Derrick J Brashear shadow at dementia.org
Sun Mar 4 09:24:18 EST 2007


John Swindler pointed this out.

 	News Obituaries
Obituary: M.F. "Mac" McGrew / Foremost authority on metal typefaces, worked at 
Ketchum
June 1, 1912 - Feb. 28, 2007

Sunday, March 04, 2007
By Mike Bucsko, Pittsburgh Post-Gazette

At age 14, M.F. "Mac" McGrew bought a Kelsey Excelsior printing press, designed 
as a "parlour press" for hobbyists.

It was the beginning of Mr. McGrew's lifelong love of printing and typesetting, 
a romance that culminated six decades later in his publication of a reference 
book on American metal typefaces that has become the bible on the subject.

Seen as the leading authority on typefaces, Mr. McGrew received inquiries from 
around the world from those in the printing and design business who were 
stumped by a certain typeface, said Mr. McGrew's son, Jon, of Kingston, N.Y.

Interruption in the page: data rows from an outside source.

theorem firstFault_append_eq_none {f g : Faults} :
    firstFault (f ++ g) = none ↔ firstFault f = none ∧ firstFault g = none := by
  rw [firstFault_append, Option.or_eq_none_iff]

theorem firstFault_outside_cons_eq_none {s : State} {a : Word} {n : Nat} {kind : AccessKind} {f : Faults} :
    firstFault (s.outside a n kind :: f) = none ↔ s.mem.fits a n = true ∧ firstFault f = none := by
  cases h : s.mem.fits a n <;> simp [State.outside, firstFault_cons, h]

theorem fits_of_accessFault {ρ : Type} {s : State} {rm : Rm ρ} {k : Nat} {kind : AccessKind}
    (h : firstFault (accessFault s rm k kind) = none) {p : Word} {n : Nat}
    (hp : (rm.address s).map (·, k) = some (p, n)) : s.mem.fits p n = true := by
  cases rm with
  | reg => cases hp
  | mem m =>
    obtain ⟨a, ha, he⟩ := Option.map_eq_some_iff.mp hp
    cases he
    simp only [accessFault, show m.address s = some p from ha, firstFault_outside_cons_eq_none] at h
    exact h.1

/-- Where no fault arises, the bytes stored are inside memory (R55). -/
theorem fits_of_storesAt {i : Instr} {s : State} (h : firstFault (i.faults s) = none) {p : Word} {n : Nat}
    (hp : i.storesAt s = some (p, n)) : s.mem.fits p n = true := by
  cases i with
  | pushR32 | pushImm8 | pushImm32 | callRel32 =>
    cases hp
    simp only [Instr.faults, firstFault_outside_cons_eq_none] at h
    simp only [h]
  | addRm32Imm8 | subRm32Imm8 =>
    obtain ⟨haccess, -⟩ := firstFault_append_eq_none.mp h
    exact fits_of_accessFault (firstFault_append_eq_none.mp haccess).2 hp
  | incRm32 | movRm32Imm32 | addRm32R32 | movRm32R32 | movRm8R8 =>
    exact fits_of_accessFault (firstFault_append_eq_none.mp h).2 hp
  | _ => cases hp

theorem effect_wf {i : Instr} {s : State} (hw : s.mem.wf = true) (h : firstFault (i.faults s) = none) :
    (i.effect s).mem.wf = true :=
  (effect_storedAt i s).wf hw fun _ _ => fits_of_storesAt h

/-! ### What a step can do (40_common_operations R120) -/

/-- Settles O52: `step` of each of the other statuses is the state itself. -/
theorem stoppedCoreStays : Obligations.StoppedCoreStays := by
  intro s hs
  unfold step
  split
  · contradiction
  all_goals rfl

/-- The outcomes of a step that has a next state: a stopped core stays; `pc` is out of range; the instruction at `pc`
ends in its effect, then the halt test is made; or a condition that is true of the state is raised. -/
theorem step_cases {s t : State} (h : step s = .next t) :
    (s.status ≠ .running ∧ t = s) ∨
    (s.status = .running ∧ s.mem.size ≤ s.pc.toNat ∧ t = s.stopOutOfRange) ∨
    (s.status = .running ∧ s.pc.toNat < s.mem.size ∧ ∃ i rest, decode s.window = .ok (i, rest) ∧
      firstFault (i.faults s) = none ∧ t = (i.effect s).haltAtZero) ∨
    (s.status = .running ∧ s.pc.toNat < s.mem.size ∧ ∃ c, c.Holds s ∧ t = s.raise c) := by
  by_cases hrun : s.status = .running
  · simp only [step, hrun, cycle] at h
    split at h
    · rename_i hpc
      exact .inr (.inl ⟨hrun, hpc, (Host.Outcome.next.inj h).symm⟩)
    · rename_i hpc
      have hin : s.pc.toNat < s.mem.size := not_le.mp hpc
      unfold runOn at h
      split at h
      · rename_i i rest hd
        cases hf : firstFault (i.faults s) with
        | none =>
          rw [exec_of_none hf, finishCycle_next] at h
          exact .inr (.inr (.inl ⟨hrun, hin, i, rest, hd, hf, (Host.Outcome.next.inj h).symm⟩))
        | some c =>
          rw [exec_of_some hf, finishCycle_next, State.haltAtZero_raise] at h
          exact .inr (.inr (.inr ⟨hrun, hin, c, faults_hold_of_decode hd c hf, (Host.Outcome.next.inj h).symm⟩))
      · rename_i r hd
        exact .inr (.inr (.inr ⟨hrun, hin, rejected_holds hd h⟩))
  · rw [stoppedCoreStays s hrun] at h
    exact .inl ⟨hrun, (Host.Outcome.next.inj h).symm⟩

/-- The halt test changes nothing but `status`. -/
theorem haltAtZero_eq (s : State) : ∃ st, s.haltAtZero = { s with status := st } := by
  rcases s.haltAtZero_cases with h | ⟨-, -, h⟩
  · exact ⟨s.status, h⟩
  · exact ⟨_, h⟩

/-- Hence, but for `status`, a step leaves the state as it was or applies the effect of one instruction that raises
nothing. -/
theorem step_effect {s t : State} (h : step s = .next t) :
    (∃ st, t = { s with status := st }) ∨
    ∃ (i : Instr) (st : Status), firstFault (i.faults s) = none ∧ t = { i.effect s with status := st } := by
  rcases step_cases h with ⟨-, rfl⟩ | ⟨-, -, rfl⟩ | ⟨-, -, i, -, -, hf, rfl⟩ | ⟨-, -, c, -, rfl⟩
  · exact .inl ⟨t.status, rfl⟩
  · exact .inl ⟨_, rfl⟩
  · obtain ⟨st, hst⟩ := haltAtZero_eq (i.effect s)
    exact .inr ⟨i, st, hf, hst⟩
  · exact .inl ⟨_, rfl⟩

/-! ### Invariants -/

/-- The halt test leaves a status that is true: running, or halted at `pc = 0` (R277). -/
theorem haltAtZero_statusTrue {s : State} (hrun : s.status = .running) : s.haltAtZero.StatusTrue := by
  rcases s.haltAtZero_cases with h | ⟨-, hpc, h⟩
  · rw [h]
    simp [State.StatusTrue, hrun]
  · rw [h]
    exact hpc

/-- Settles O57: each way a step can end leaves a status that is true. -/
theorem statusTellsTheTruth : Obligations.StatusTellsTheTruth := by
  intro s t htrue h
  rcases step_cases h with ⟨-, rfl⟩ | ⟨-, hpc, rfl⟩ | ⟨hrun, -, i, -, -, -, rfl⟩ | ⟨-, hpc, c, hc, rfl⟩
  · exact htrue
  · exact ⟨rfl, hpc⟩
  · exact haltAtZero_statusTrue ((effect_status i s).trans hrun)
  · exact ⟨hpc, (holds_raise s c c).mpr hc⟩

Mr. McGrew was also one of the founders of the Pennsylvania Trolley Museum in 
Chartiers, Washington County.

Mr. McGrew, 94, died Wednesday of complications from pneumonia at the Asbury 
Heights retirement community in Mt. Lebanon, where he had lived for the past 20 
years.

Born in Chattanooga, Tenn., Marion Foreman McGrew moved to Crafton with his 
parents and younger sister in 1916. Mr. McGrew's interest in typefaces may have 
first been stirred by his father, Carl, an architect who specialized in 
inscriptional lettering, that is part of the architecture of buildings. The 
Chamber of Commerce Building, Downtown, is an example of Carl McGrew's work, 
said Lucinda Dyjak of Ben Avon, Mac McGrew's daughter.

In high school. Mr. McGrew experimented with typewriter typefaces and their use 
in portraits. A typewriter typeface portrait he made of President Franklin D. 
Roosevelt later appeared in "Ripley's Believe It or Not," his daughter said.

Mr. McGrew worked at a few printing companies in Pittsburgh while he attended 
the Carnegie Institute of Technology, now Carnegie Mellon University, before he 
opened his own print shop in Crafton. After a stint in the Army during World 
War II, Mr. McGrew moved back to Pittsburgh and continued to work in the 
printing business.

In 1950, Mr. McGrew got a job as the typographic director at what became the 
Ketchum Advertising agency. He worked at Ketchum until his retirement in 1977.

Over the years, Mr. McGrew wrote hundreds of articles about typefaces for 
various publications. He began work when he retired on his classic reference, 
American Metal Typefaces of the Twentieth Century, which was first published in 
1986.

Mr. McGrew's encyclopedic knowledge of typefaces made him the person to seek 
for companies and individuals with questions, including Adobe and other 
companies that design computer software for the printing and graphic design 
business, his son said.

In addition to his son and daughter, Mr. McGrew is survived by a grandson. A 
memorial service for Mr. McGrew will be at 1:30 p.m. Wednesday at Asbury 
Heights, 700 Bower Hill Road, Mt. Lebanon.